(Records from a collection)
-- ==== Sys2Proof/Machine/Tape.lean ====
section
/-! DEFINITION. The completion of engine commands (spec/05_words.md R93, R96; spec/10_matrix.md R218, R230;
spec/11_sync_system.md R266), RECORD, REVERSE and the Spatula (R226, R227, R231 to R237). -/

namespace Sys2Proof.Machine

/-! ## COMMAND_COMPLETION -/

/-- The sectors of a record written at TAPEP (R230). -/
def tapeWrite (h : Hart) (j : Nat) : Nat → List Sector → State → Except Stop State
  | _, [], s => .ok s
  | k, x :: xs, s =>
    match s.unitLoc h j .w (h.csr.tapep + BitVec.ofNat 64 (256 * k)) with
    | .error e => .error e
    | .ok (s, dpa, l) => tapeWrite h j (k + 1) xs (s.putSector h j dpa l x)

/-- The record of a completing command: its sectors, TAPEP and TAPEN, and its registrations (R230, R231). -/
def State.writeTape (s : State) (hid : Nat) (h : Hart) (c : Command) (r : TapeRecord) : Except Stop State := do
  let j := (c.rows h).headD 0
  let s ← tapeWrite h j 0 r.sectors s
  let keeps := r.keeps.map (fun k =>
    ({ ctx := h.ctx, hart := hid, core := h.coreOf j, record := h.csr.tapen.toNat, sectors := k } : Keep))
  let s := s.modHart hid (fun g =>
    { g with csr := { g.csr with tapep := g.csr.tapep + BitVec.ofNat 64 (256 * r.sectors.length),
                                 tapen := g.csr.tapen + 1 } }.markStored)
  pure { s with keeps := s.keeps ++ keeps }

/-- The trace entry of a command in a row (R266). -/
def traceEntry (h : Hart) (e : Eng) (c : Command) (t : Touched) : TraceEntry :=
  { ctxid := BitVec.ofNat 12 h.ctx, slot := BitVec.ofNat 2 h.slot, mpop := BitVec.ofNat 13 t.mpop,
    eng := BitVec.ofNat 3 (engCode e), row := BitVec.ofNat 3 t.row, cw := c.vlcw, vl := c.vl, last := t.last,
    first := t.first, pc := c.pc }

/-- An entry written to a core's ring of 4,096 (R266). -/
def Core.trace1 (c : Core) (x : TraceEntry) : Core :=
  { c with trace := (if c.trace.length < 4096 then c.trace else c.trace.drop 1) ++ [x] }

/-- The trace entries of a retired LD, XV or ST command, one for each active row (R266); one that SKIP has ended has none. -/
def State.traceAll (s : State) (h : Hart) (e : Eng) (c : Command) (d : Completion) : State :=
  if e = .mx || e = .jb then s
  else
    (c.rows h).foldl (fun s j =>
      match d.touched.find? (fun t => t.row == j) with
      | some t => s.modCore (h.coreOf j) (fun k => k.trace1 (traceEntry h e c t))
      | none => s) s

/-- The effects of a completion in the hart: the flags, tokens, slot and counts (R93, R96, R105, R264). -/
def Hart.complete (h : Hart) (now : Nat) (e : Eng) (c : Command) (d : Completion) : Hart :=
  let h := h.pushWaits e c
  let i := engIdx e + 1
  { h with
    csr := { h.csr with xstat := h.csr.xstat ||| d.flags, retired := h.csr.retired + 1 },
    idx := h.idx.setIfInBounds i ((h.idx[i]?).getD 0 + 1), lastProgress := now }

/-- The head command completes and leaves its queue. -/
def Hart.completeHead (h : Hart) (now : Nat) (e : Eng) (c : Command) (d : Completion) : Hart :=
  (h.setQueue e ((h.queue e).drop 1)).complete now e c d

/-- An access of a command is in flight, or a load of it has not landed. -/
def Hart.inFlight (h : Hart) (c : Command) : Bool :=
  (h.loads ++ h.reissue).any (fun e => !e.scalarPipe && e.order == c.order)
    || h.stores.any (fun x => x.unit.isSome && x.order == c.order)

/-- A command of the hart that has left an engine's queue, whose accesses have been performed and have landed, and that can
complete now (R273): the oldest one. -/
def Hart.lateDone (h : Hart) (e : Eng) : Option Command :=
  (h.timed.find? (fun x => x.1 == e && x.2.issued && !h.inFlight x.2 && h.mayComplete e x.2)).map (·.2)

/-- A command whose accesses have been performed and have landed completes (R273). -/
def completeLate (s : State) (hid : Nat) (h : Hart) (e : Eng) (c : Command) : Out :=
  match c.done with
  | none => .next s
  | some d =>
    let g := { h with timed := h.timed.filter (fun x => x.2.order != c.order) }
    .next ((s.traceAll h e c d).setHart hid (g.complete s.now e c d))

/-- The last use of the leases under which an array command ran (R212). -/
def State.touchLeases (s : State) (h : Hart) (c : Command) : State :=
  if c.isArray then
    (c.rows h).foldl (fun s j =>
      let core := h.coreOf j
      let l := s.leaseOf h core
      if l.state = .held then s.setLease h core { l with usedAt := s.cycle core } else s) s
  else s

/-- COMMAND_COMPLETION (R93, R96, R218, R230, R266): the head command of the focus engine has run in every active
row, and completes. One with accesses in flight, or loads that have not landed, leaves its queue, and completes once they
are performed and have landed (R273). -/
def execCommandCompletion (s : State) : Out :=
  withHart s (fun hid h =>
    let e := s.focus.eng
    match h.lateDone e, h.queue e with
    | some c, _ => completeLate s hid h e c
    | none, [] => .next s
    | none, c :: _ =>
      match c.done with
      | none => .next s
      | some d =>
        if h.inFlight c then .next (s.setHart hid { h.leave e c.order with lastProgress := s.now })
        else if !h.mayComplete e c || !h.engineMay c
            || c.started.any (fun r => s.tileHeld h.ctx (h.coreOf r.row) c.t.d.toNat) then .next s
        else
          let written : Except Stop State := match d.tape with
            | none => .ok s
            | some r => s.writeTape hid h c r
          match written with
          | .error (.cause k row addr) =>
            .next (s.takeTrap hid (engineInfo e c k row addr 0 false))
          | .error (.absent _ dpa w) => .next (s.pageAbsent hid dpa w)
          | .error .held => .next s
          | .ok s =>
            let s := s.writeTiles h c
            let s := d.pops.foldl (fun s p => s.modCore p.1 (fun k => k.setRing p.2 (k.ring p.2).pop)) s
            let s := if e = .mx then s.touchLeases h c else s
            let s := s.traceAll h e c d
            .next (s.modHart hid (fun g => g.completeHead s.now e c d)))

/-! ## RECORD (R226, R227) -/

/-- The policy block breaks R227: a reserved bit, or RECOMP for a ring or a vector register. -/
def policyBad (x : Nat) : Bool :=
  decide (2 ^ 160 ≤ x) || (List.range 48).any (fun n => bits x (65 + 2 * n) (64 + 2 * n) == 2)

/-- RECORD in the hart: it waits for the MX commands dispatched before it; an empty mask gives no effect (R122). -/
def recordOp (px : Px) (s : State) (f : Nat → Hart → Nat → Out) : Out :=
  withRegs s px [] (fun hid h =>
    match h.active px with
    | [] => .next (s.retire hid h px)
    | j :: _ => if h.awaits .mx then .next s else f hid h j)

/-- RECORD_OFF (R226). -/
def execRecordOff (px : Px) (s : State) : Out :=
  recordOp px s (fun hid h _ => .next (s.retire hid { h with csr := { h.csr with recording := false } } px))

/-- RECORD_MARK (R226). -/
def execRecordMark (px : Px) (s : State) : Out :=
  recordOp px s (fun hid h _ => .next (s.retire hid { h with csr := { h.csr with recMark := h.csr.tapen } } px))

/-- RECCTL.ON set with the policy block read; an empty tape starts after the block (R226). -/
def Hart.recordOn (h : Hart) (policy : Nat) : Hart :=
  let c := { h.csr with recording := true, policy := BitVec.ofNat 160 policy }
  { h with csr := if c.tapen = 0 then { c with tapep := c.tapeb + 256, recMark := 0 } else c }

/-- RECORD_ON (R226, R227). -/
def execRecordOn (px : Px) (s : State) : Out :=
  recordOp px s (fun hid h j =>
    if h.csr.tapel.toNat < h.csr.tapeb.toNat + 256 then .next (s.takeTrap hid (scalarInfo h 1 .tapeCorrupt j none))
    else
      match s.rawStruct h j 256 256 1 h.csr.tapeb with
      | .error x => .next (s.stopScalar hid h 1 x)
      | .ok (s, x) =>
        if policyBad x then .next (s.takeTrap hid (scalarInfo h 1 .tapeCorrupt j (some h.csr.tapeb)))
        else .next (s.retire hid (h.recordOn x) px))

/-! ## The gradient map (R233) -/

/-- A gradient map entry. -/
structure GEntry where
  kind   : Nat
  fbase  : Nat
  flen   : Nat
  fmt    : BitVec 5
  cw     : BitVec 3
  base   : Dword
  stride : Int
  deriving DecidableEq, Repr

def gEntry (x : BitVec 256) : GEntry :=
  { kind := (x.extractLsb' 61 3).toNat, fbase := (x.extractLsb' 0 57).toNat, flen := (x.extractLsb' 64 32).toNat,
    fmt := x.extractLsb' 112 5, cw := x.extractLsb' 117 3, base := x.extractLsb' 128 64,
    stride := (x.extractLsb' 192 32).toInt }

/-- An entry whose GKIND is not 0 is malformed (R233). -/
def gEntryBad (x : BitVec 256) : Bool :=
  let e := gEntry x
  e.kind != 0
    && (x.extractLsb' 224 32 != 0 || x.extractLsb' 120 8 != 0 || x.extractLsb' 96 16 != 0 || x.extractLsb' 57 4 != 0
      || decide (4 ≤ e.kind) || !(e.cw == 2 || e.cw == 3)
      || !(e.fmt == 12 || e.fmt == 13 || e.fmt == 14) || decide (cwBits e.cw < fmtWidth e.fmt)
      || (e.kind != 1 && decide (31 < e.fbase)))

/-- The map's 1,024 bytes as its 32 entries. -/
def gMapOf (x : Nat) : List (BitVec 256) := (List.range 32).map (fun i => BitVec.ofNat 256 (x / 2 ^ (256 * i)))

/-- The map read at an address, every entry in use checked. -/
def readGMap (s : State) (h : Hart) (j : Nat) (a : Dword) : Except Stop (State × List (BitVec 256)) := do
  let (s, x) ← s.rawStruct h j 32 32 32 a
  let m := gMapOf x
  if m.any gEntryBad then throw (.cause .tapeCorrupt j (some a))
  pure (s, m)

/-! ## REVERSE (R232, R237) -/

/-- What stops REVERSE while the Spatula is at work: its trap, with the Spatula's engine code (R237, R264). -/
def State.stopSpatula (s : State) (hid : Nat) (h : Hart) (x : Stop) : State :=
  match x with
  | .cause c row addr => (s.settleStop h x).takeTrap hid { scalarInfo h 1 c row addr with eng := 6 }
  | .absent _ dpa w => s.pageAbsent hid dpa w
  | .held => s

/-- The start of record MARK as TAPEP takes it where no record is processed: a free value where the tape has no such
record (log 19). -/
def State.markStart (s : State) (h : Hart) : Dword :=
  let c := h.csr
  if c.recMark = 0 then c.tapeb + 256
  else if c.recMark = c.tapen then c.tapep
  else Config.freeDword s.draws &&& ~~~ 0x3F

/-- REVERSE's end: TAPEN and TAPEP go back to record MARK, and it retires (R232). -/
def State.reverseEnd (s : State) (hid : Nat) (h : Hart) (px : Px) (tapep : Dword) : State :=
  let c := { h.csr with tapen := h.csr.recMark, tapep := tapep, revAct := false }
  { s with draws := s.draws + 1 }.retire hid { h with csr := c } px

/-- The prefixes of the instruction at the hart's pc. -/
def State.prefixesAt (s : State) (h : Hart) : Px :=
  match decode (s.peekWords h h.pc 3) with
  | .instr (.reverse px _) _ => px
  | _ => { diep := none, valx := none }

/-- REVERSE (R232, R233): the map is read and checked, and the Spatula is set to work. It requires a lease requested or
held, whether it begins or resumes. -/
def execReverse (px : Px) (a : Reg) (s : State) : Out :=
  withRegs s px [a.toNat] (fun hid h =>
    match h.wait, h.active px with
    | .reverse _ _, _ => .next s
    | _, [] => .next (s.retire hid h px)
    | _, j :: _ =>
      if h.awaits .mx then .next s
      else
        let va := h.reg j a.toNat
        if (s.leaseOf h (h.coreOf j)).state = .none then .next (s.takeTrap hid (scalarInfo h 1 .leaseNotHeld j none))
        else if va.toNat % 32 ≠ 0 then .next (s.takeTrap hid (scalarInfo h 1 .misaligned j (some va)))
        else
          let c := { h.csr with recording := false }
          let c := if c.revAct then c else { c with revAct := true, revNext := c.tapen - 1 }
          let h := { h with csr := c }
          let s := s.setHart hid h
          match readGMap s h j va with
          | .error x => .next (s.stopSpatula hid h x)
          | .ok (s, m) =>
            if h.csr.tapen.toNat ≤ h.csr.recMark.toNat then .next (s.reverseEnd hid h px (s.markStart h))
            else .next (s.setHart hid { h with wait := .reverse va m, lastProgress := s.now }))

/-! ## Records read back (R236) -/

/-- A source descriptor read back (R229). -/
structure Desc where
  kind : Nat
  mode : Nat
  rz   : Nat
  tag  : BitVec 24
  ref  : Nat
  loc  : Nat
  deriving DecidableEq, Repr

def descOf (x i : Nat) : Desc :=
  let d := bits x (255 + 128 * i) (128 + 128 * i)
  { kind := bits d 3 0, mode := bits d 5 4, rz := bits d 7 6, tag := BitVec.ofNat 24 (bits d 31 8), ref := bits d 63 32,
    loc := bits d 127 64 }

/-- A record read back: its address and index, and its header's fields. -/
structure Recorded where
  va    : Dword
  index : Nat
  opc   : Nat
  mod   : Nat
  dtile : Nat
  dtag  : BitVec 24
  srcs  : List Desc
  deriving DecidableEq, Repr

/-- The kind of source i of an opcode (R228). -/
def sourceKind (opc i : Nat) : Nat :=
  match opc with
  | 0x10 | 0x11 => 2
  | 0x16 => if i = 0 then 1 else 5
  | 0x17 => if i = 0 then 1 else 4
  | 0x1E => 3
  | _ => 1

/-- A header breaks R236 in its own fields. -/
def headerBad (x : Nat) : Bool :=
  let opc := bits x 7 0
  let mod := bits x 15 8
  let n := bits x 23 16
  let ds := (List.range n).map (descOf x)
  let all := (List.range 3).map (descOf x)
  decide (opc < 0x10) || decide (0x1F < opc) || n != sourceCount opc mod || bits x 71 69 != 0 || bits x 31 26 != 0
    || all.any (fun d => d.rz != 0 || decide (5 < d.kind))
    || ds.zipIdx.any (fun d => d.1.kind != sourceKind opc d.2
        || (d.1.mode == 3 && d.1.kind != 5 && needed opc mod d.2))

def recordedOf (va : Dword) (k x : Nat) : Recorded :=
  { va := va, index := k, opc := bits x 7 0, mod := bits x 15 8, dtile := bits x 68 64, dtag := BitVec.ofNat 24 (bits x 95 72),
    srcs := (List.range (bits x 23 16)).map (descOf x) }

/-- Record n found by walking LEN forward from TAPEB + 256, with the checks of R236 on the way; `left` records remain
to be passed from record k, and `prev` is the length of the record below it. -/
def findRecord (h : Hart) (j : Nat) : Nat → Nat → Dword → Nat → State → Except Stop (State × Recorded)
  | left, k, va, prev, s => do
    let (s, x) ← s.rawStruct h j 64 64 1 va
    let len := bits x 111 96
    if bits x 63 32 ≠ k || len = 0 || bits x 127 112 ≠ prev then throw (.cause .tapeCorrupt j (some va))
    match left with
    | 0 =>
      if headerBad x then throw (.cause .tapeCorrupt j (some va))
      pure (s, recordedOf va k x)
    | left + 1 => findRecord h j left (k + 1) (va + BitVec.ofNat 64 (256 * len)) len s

**WHAT THE EXERCISE ASKS**.
Return only the exact lines from the opening of the records through the line that contains "def tapeWrite (h", both included.

**RESPONSE BOX**.
-- ==== Sys2Proof/Machine/Tape.lean ====
section
/-! DEFINITION. The completion of engine commands (spec/05_words.md R93, R96; spec/10_matrix.md R218, R230;
spec/11_sync_system.md R266), RECORD, REVERSE and the Spatula (R226, R227, R231 to R237). -/

namespace Sys2Proof.Machine

/-! ## COMMAND_COMPLETION -/

/-- The sectors of a record written at TAPEP (R230). -/
def tapeWrite (h : Hart) (j : Nat) : Nat → List Sector → State → Except Stop State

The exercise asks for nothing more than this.